» **PROBLEM**
Below is some data. Retype exactly the lines starting at the one with "f.frozen := rfl" and ending at the one with "f.pollsOut := rfl".

(Stored data entries)
@[simp] theorem Flight.unmap_context (f : Flight) (ns : List Nat) : (f.unmap ns).context = f.context := rfl
@[simp] theorem Flight.unmap_gallery (f : Flight) (ns : List Nat) : (f.unmap ns).gallery = f.gallery := rfl
@[simp] theorem Flight.unmap_hall (f : Flight) (ns : List Nat) : (f.unmap ns).hall = f.hall := rfl
@[simp] theorem Flight.unmap_index (f : Flight) (ns : List Nat) : (f.unmap ns).index = f.index := rfl
@[simp] theorem Flight.unmap_task (f : Flight) (ns : List Nat) : (f.unmap ns).task = f.task := rfl
@[simp] theorem Flight.unmap_core (f : Flight) (ns : List Nat) : (f.unmap ns).core = f.core := rfl
@[simp] theorem Flight.unmap_quarter (f : Flight) (ns : List Nat) : (f.unmap ns).quarter = f.quarter := rfl
@[simp] theorem Flight.unmap_slot (f : Flight) (ns : List Nat) : (f.unmap ns).slot = f.slot := rfl
@[simp] theorem Flight.unmap_age (f : Flight) (ns : List Nat) : (f.unmap ns).age = f.age := rfl
@[simp] theorem Flight.unmap_lane (f : Flight) (ns : List Nat) : (f.unmap ns).lane = f.lane := rfl
@[simp] theorem Flight.unmap_narrow (f : Flight) (ns : List Nat) : (f.unmap ns).narrow = f.narrow := rfl
@[simp] theorem Flight.unmap_level (f : Flight) (ns : List Nat) : (f.unmap ns).level = f.level := rfl
@[simp] theorem Flight.unmap_threads (f : Flight) (ns : List Nat) : (f.unmap ns).threads = f.threads := rfl
@[simp] theorem Flight.unmap_regs (f : Flight) (ns : List Nat) : (f.unmap ns).regs = ns.foldl mdel f.regs := rfl
@[simp] theorem Flight.unmap_sb (f : Flight) (ns : List Nat) : (f.unmap ns).sb = f.sb := rfl
@[simp] theorem Flight.unmap_flags (f : Flight) (ns : List Nat) : (f.unmap ns).flags = f.flags := rfl
@[simp] theorem Flight.unmap_window (f : Flight) (ns : List Nat) : (f.unmap ns).window = f.window := rfl
@[simp] theorem Flight.unmap_ctl (f : Flight) (ns : List Nat) : (f.unmap ns).ctl = f.ctl := rfl
@[simp] theorem Flight.unmap_fairC (f : Flight) (ns : List Nat) : (f.unmap ns).fairC = f.fairC := rfl
@[simp] theorem Flight.unmap_turn (f : Flight) (ns : List Nat) : (f.unmap ns).turn = f.turn := rfl
@[simp] theorem Flight.unmap_turnBase (f : Flight) (ns : List Nat) : (f.unmap ns).turnBase = f.turnBase := rfl
@[simp] theorem Flight.unmap_fairDue (f : Flight) (ns : List Nat) : (f.unmap ns).fairDue = f.fairDue := rfl
@[simp] theorem Flight.unmap_clause (f : Flight) (ns : List Nat) : (f.unmap ns).clause = f.clause := rfl
@[simp] theorem Flight.unmap_body (f : Flight) (ns : List Nat) : (f.unmap ns).body = f.body := rfl
@[simp] theorem Flight.unmap_stall (f : Flight) (ns : List Nat) : (f.unmap ns).stall = f.stall := rfl
@[simp] theorem Flight.unmap_frozen (f : Flight) (ns : List Nat) : (f.unmap ns).frozen = f.frozen := rfl
@[simp] theorem Flight.unmap_debugFrozen (f : Flight) (ns : List Nat) : (f.unmap ns).debugFrozen = f.debugFrozen := rfl
@[simp] theorem Flight.unmap_bpSkip (f : Flight) (ns : List Nat) : (f.unmap ns).bpSkip = f.bpSkip := rfl
@[simp] theorem Flight.unmap_slip (f : Flight) (ns : List Nat) : (f.unmap ns).slip = f.slip := rfl
@[simp] theorem Flight.unmap_yieldEnd (f : Flight) (ns : List Nat) : (f.unmap ns).yieldEnd = f.yieldEnd := rfl
@[simp] theorem Flight.unmap_pollHold (f : Flight) (ns : List Nat) : (f.unmap ns).pollHold = f.pollHold := rfl
@[simp] theorem Flight.unmap_pollsOut (f : Flight) (ns : List Nat) : (f.unmap ns).pollsOut = f.pollsOut := rfl
@[simp] theorem Flight.unmap_planes (f : Flight) (ns : List Nat) : (f.unmap ns).planes = f.planes := rfl
@[simp] theorem Flight.unmap_wantPlanes (f : Flight) (ns : List Nat) : (f.unmap ns).wantPlanes = f.wantPlanes := rfl
@[simp] theorem Flight.unmap_entries (f : Flight) (ns : List Nat) : (f.unmap ns).entries = f.entries := rfl
@[simp] theorem Flight.unmap_late (f : Flight) (ns : List Nat) : (f.unmap ns).late = f.late := rfl
@[simp] theorem Flight.unmap_typical (f : Flight) (ns : List Nat) : (f.unmap ns).typical = f.typical := rfl
@[simp] theorem Flight.unmap_peak (f : Flight) (ns : List Nat) : (f.unmap ns).peak = f.peak := rfl
@[simp] theorem Flight.unmap_pyield (f : Flight) (ns : List Nat) : (f.unmap ns).pyield = f.pyield := rfl
@[simp] theorem Flight.unmap_waiting (f : Flight) (ns : List Nat) : (f.unmap ns).waiting = f.waiting := rfl
@[simp] theorem Flight.unmap_overdue (f : Flight) (ns : List Nat) : (f.unmap ns).overdue = f.overdue := rfl
@[simp] theorem Flight.unmap_score (f : Flight) (ns : List Nat) : (f.unmap ns).score = f.score := rfl
@[simp] theorem Flight.unmap_sig (f : Flight) (ns : List Nat) : (f.unmap ns).sig = f.sig := rfl
@[simp] theorem Flight.unmap_sigq (f : Flight) (ns : List Nat) : (f.unmap ns).sigq = f.sigq := rfl
@[simp] theorem Flight.unmap_seed (f : Flight) (ns : List Nat) : (f.unmap ns).seed = f.seed := rfl
@[simp] theorem Flight.unmap_win (f : Flight) (ns : List Nat) : (f.unmap ns).win = f.win := rfl
@[simp] theorem Flight.unmap_winSize (f : Flight) (ns : List Nat) : (f.unmap ns).winSize = f.winSize := rfl
@[simp] theorem Flight.unmap_started (f : Flight) (ns : List Nat) : (f.unmap ns).started = f.started := rfl
@[simp] theorem Flight.unmap_pubWait (f : Flight) (ns : List Nat) : (f.unmap ns).pubWait = f.pubWait := rfl
@[simp] theorem Flight.unmap_owed (f : Flight) (ns : List Nat) : (f.unmap ns).owed = f.owed := rfl
@[simp] theorem Flight.unmap_wrote (f : Flight) (ns : List Nat) : (f.unmap ns).wrote = f.wrote := rfl
@[simp] theorem Flight.unmap_waitFrom (f : Flight) (ns : List Nat) : (f.unmap ns).waitFrom = f.waitFrom := rfl
@[simp] theorem Flight.unmap_waitHeld (f : Flight) (ns : List Nat) : (f.unmap ns).waitHeld = f.waitHeld := rfl
@[simp] theorem Flight.unmap_lowered (f : Flight) (ns : List Nat) : (f.unmap ns).lowered = f.lowered := rfl
@[simp] theorem Flight.unmap_leaving (f : Flight) (ns : List Nat) : (f.unmap ns).leaving = f.leaving := rfl
@[simp] theorem Flight.unmap_opEnd (f : Flight) (ns : List Nat) : (f.unmap ns).opEnd = f.opEnd := rfl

» **REPLY TO THE TASK**
@[simp] theorem Flight.unmap_frozen (f : Flight) (ns : List Nat) : (f.unmap ns).frozen = f.frozen := rfl
@[simp] theorem Flight.unmap_debugFrozen (f : Flight) (ns : List Nat) : (f.unmap ns).debugFrozen = f.debugFrozen := rfl
@[simp] theorem Flight.unmap_bpSkip (f : Flight) (ns : List Nat) : (f.unmap ns).bpSkip = f.bpSkip := rfl
@[simp] theorem Flight.unmap_slip (f : Flight) (ns : List Nat) : (f.unmap ns).slip = f.slip := rfl
@[simp] theorem Flight.unmap_yieldEnd (f : Flight) (ns : List Nat) : (f.unmap ns).yieldEnd = f.yieldEnd := rfl
@[simp] theorem Flight.unmap_pollHold (f : Flight) (ns : List Nat) : (f.unmap ns).pollHold = f.pollHold := rfl
@[simp] theorem Flight.unmap_pollsOut (f : Flight) (ns : List Nat) : (f.unmap ns).pollsOut = f.pollsOut := rfl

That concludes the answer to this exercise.